Ce n'était pas un acte de malveillance. Nul cocktail au nom exotique n'avait été balancé sur elle.

Je vous zesplic (comme dit Amadeus - clic!) : à deux heures du matin, nous fûmes réveillés par des coups de sonnette insistants. Descendus 4 à 4, nous vîmes que l'avenue était illuminée par une gerbe de flammes. Deux voitures, dont celle de mon fils, étaient transformées en torches. Deux véhicules de flics barraient l'accès à la rue, et c'est l'une des six jeunes en uniforme qui avait sonné à notre porte.

Mon fils voulut monter dans son véhicule, pour l'écarter de celui qui était stationné derrière le sien. C'était en effet ce dernier qui avait pris feu, et à ce moment-là, la voiture de mon fils n'était pas encore trop abîmée.

-"Restez sur le trottoir, monsieur! Restez à l'écart!" lui ordonna sans ménagement l'une des jeunes flics, en le poussant à la poitrine. Il dut se résigner à regarder sa voiture qui se consumait, en attendant les pompiers.

Ceux-ci arrivèrent vite. Pendant quelques minutes, ils inondèrent les deux autos, qui se trouvaient cul contre cul à un mètre l'une de l'autre, avec de l'eau savonneuse. Ils brisèrent la fermeture du capot de la première pour en submerger le moteur, insistèrent sur des flammes qui illuminaient le sol sous la carlingue. En quelques minutes, tout fut éteint.
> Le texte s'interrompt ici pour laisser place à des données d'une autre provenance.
/-- LINK_FAULT: a link fault, or loss of signal-detect, on a slot in service (R73, R488): it may wake the engine
(R421), and while PD_MAC is gated it is not acted on (R413). -/
def Eng.linkFault (e : Eng) (s : PortId) (_sigdet : Bool) : Eng :=
  let p := e.portOf s
  let x := e.port p
  if s.val - p.val < max x.txLanes x.rxLanes then
    let kept := e.laneKept s
    let e := e.modPort p (fun x => { x with linkUp := false })
    let e := if e.macOn then e.linkLost p cLinkFault else e
    if kept then e.wakeEvent 4 0 p.val else e
  else e

end Sys2Proof.Machine
end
-"Sinistre accidentel!" lâcha le chef des pompiers, avant de remonter dans son camion et de repartir avec ses hommes.

-"Vous avez 24 heures pour évacuer votre épave." dit gentiment une flic à mon fils. Elle avait relevé les identités des personnes présentes ainsi que les faits bruts.

-"Ouf!" me dis-je. "Si ce n'est pas un acte de malveillance, il n'aura pas de mal à se faire rembourser par l'assurance de la partie adverse. C'est une bonne nouvelle."

Je me trompais.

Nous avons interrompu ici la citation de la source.